Le conseguenze dello shopping compulsivo si estendono ben oltre il conto bancario, influenzando molteplici aree dell’esistenza e compromettendo significativamente il benessere generale.

Dimensione Finanziaria

L’aspetto economico rappresenta spesso la conseguenza più visibile e preoccupante. L’accumulo di debiti può raggiungere livelli critici, portando a situazioni di vera e propria insolvenza.

Progressione tipica delle difficoltà finanziarie:

  • Utilizzo crescente delle carte di credito
  • Raggiungimento dei limiti di spesa
  • Richiesta di nuove carte o prestiti
  • Impossibilità di far fronte ai pagamenti minimi
  • Intervento di agenzie di recupero crediti

Relazioni Interpersonali

Le dinamiche relazionali subiscono tensioni significative. Le bugie riguardo alle spese, la necessità di nascondere gli acquisti e i conflitti economici all’interno della coppia o della famiglia erodono la fiducia reciproca, generando talvolta vere e proprie relazioni tossiche basate su segreti e doppi binari.

Luca descriveva il momento in cui sua moglie aveva scoperto gli estratti conto nascosti come il punto più basso della sua vita. La vergogna era così intensa che aveva considerato di lasciare la famiglia piuttosto che affrontare la realtà del suo comportamento.

Benessere Psicologico

Il ciclo di euforia e senso di colpa crea un’instabilità emotiva costante. L’autostima, già fragile, viene ulteriormente danneggiata dai ripetuti fallimenti nel controllo del comportamento. Nei casi più gravi, questi pattern si sovrappongono a disturbi dell’umore che richiedono una valutazione clinica specifica.

Area di Impatto Effetti Osservati
Umore Oscillazioni tra euforia e depressione
Ansia Preoccupazione costante per debiti e conseguenze
Autovalutazione Senso di inadeguatezza e fallimento personale
Funzionamento sociale Ritiro, isolamento, evitamento

Strategie di Gestione e Supporto

Affrontare lo shopping compulsivo richiede un approccio strutturato che integri consapevolezza personale, modifiche comportamentali e supporto professionale qualificato.

Riconoscimento e Accettazione

Il primo passo fondamentale consiste nel riconoscere onestamente l’esistenza del problema.
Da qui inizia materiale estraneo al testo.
/-! ## The cycle (R47) -/

/-- R164: the end of a cycle at a spur: one with no valid frame on a spur that is not OFF raises the silence count. That of an OFF
spur is not raised (DESIGN CHOICE, log entry 65). -/
def Spur.endCycle (x : Spur) : Spur :=
  if x.state = .off then { x with heard := false }
  else if x.heard then { x with heard := false }
  else { x with voice := none, silence := bump 500 x.silence }
/-- R49: every traffic slot in which no cell arrived is handled as VALID VACANT. -/
def fillMissing (s : State) : State :=
  forEach 60 (fun e s => if (s.slots.map.get e).out.isNone then switchCell e .vacant s else s) s
/-- R50: a cycle in which no segment cell gave the number adds 1 to it, at its end, so that a stamp made in the cycle is still one
below the number of the cell sent in it (DESIGN CHOICE, log entry 49). -/
def cycleAfter (l : Line) : Nat := if l.cycleTaken then l.cycle else (l.cycle + 1) % 65536
/-- R50, R55, R57: the line's own counts at the end of a cycle. -/
def tickLine (l : Line) : Line :=
  { l with inPort := l.inPort.missCycle, outPort := l.outPort.missCycle, cycle := cycleAfter l, cycleTaken := false
           windowPos := (l.windowPos + 1) % 250, windowDue := l.windowDue || l.windowPos == 249 }
/-- R41: the contact samples of the cycle. -/
def State.tickContacts (s : State) (closed : PairIx → Bool) : Tab 2 Contact :=
  s.level.contacts.mapIx fun i c => if s.roleInForce i = .none then c else sampleContact (closed i) c
/-- R113: a cycle of the age counts of a configured master. -/
def State.tickBlock (s : State) (i : BlockIx) (b : BlockRec) : BlockRec :=
  if s.isMaster i then { b with master := ageMaster ((s.working.blocks.get i).transit * 250) b.master } else b
/-- R113, R118: the Block Controller's counts. -/
def State.tickBlocks (s : State) : Blocks :=
  { s.blocks with entries := s.blocks.entries.mapIx s.tickBlock, period := (s.blocks.period + 1) % 250, turnOpen := true }
/-- R156: the limit of the head delay count: a DELAY head's own, 900000 cycles otherwise. -/
def headLimit : QueueCond → Nat
  | .delay d => d * 250 | _ => 900000
/-- R148, R156: the Action Unit's counts. -/
def tickAction (a : ActionUnit) : ActionUnit :=
  { a with
    headDelay := match a.queue with | (_, c) :: _ => bump (headLimit c) a.headDelay | [] => a.headDelay
    stopTrucks := a.stopTrucks - 1 }
/-- R178, R180, R187: the Management Engine's counts; the spacing count stands at P until the credit is counted. -/
def tickMgmt (p : Nat) (m : Mgmt) : Mgmt :=
  { m with
    spacing := bump p m.spacing
    period := if m.accessOpen then m.period - 1 else m.period
    write := m.write.map fun w => { w with elapsed := bump 125 w.elapsed } }
/-- Every count that a cycle moves. -/
def tick (closed : PairIx → Bool) (s : State) : State :=
  { s with
    line := tickLine s.line
    level := { s.level with contacts := s.tickContacts closed }
    air := s.air.mapIx fun c x => tickStale (s.chanUsed c) (s.working.channels.get c) x
    calls := { s.calls with recs := s.calls.recs.mapIx fun _ x => s.tickCall x }
    blocks := s.tickBlocks
    action := tickAction s.action
    spurs := s.spurs.mapIx fun _ x => x.endCycle
    mgmt := tickMgmt s.working.commission.spacing s.mgmt }
/-- R55: the change of a port that the end of the cycle completes: its eighth miss or its sixteenth good cycle; the Action Unit then
takes what it hands over. -/
def portChangeDue (d : Side) (s : State) : State :=
  if (s.port d).lostDue then settle (portLost d s) else if (s.port d).upDue then settle (portUp d s) else s
/-- R165: the change of a spur that the end of the cycle completes: its 500th cycle of silence. -/
def spurChangeDue (p : SpurId) (s : State) : State :=
  if (s.spurs.get p).silenceDue then settle (silenceTimeout p s) else s
/-- R55, R58, R59, R165: the changes that the end of the cycle completes come before the next cycle is sent: the outbye port's, the
inbye port's, and then those of spurs 1 to 8 (DESIGN CHOICE for the order, log entry 6). One taken by its own row is not due any
more. -/
def changesDue (s : State) : State := forEach 8 spurChangeDue (portChangeDue .inbye (portChangeDue .outbye s))
/-- R47: a cycle the node keeps: the changes that its end completes, its counts, the slots without a cell, and then the next cycle
is sent. A cell of slot 0 or 2 to 31 that arrived VALID in the cycle whose end makes its port LOST is still sent on in that next
cycle (R47), and so is an outbye management cell that this node filled in that cycle (R178); the vacant cells that R58 and R59
originate begin with the one after (DESIGN CHOICE, log entry 54). -/
def lineCycle (closed : PairIx → Bool) (s : State) : State := sendCycle (fillMissing (tick closed (changesDue s)))

/-! ## The commands -/

/-- LINE_CYCLE (R47). -/
def execLineCycle (closed1 closed2 : Bool) (s : State) : Host.Outcome State Fault Refusal :=
  settled (lineCycle fun i => if i = 0 then closed1 else closed2) s
/-- ERRORED_SEGMENT_CELL (R48): a slot 1 cell that arrives errored; one that arrives in HUNT is counted nowhere. -/
def execErroredSegmentCell (port : Side) (s : State) : Host.Outcome State Fault Refusal :=
  settled (fun s =>
    let x := (s.port port).atCell
    s.setPort port (if x.framed then x.erroredCell else x)) s
/-- FRAMING_LOST (R48): 32 errored cells in a row at a FRAMED port. -/
def execFramingLost (port : Side) (s : State) : Host.Outcome State Fault Refusal :=
  settled (fun s => s.setPort port (s.port port).atCell) s
/-- PORT_LOST (R55): 8 misses in a row at an UP port. -/
def execPortLost (port : Side) (s : State) : Host.Outcome State Fault Refusal := 
  settled (fun s => if (s.port port).lostDue then portLost port s else s) s
/-- PORT_UP (R55): 16 good cycles in a row at a LOST port. -/
def execPortUp (port : Side) (s : State) : Host.Outcome State Fault Refusal := 
  settled (fun s => if (s.port port).upDue then portUp port s else s) s
/-- WINDOW_END (R57). -/
def execWindowEnd (s : State) : Host.Outcome State Fault Refusal := settled windowEnd s
/-- CLAIM (R109): a neighbour message of a valid segment cell taken at the inbye port. -/
def execClaim (block t : Nat) (s : State) : Host.Outcome State Fault Refusal := settled (takeNeighbour .inbye (.claim block t)) s
/-- EXIT (R111). -/
def execExit (block t : Nat) (s : State) : Host.Outcome State Fault Refusal := settled (takeNeighbour .inbye (.exit block t)) s
/-- FAR_END_STATE (R117). -/
def execFarEndState (block readiness : Nat) (s : State) : Host.Outcome State Fault Refusal :=
  settled (takeNeighbour .inbye (.farState block readiness)) s
/-- GRANT (R114): a neighbour message of a valid segment cell taken at the outbye port. -/
def execGrant (block t : Nat) (s : State) : Host.Outcome State Fault Refusal := settled (takeNeighbour .outbye (.grant block t)) s
/-- WAIT (R114). -/
def execWait (block t : Nat) (s : State) : Host.Outcome State Fault Refusal := settled (takeNeighbour .outbye (.wait block t)) s
/-- STATE (R116). -/
def execState (block st dir count : Nat) (tags : List Nat) (mWait fWait : Nat) (s : State) : Host.Outcome State Fault Refusal :=
  settled (takeNeighbour .outbye (.masterState block st dir count tags mWait fWait)) s

end Sys2Proof.Machine
end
La negazione rappresenta uno degli ostacoli principali al cambiamento, alimentata dalla vergogna e dal timore del giudizio.

Tenere un diario degli acquisti può aiutare a prendere consapevolezza dei pattern comportamentali. Annotare non solo cosa si acquista, ma anche le emozioni precedenti e successive all’acquisto rivela le connessioni tra stati emotivi e comportamento — un esercizio di consapevolezza vicino alle pratiche di mindfulness in psicoterapia.

Modifiche Ambientali e Comportamentali

Ridurre l’esposizione agli stimoli rappresenta una strategia pratica di gestione immediata. Questo include limitare l’accesso ai negozi fisici e online, disinstallare applicazioni di shopping e cancellarsi dalle mailing list promozionali.

Azioni concrete per ridurre le opportunità:

  • Eliminare le carte di credito conservando solo una carta di debito
  • Impostare limiti di spesa giornalieri o settimanali
  • Evitare luoghi o situazioni trigger identificate
  • Richiedere il supporto di una persona fidata per gli acquisti necessari
  • Introdurre una regola delle 48 ore prima di qualsiasi acquisto non essenziale

Nei momenti in cui l’impulso è acuto, le tecniche di grounding possono aiutare a ritornare al momento presente e ridurre la spinta emotiva all’acquisto prima che si trasformi in azione.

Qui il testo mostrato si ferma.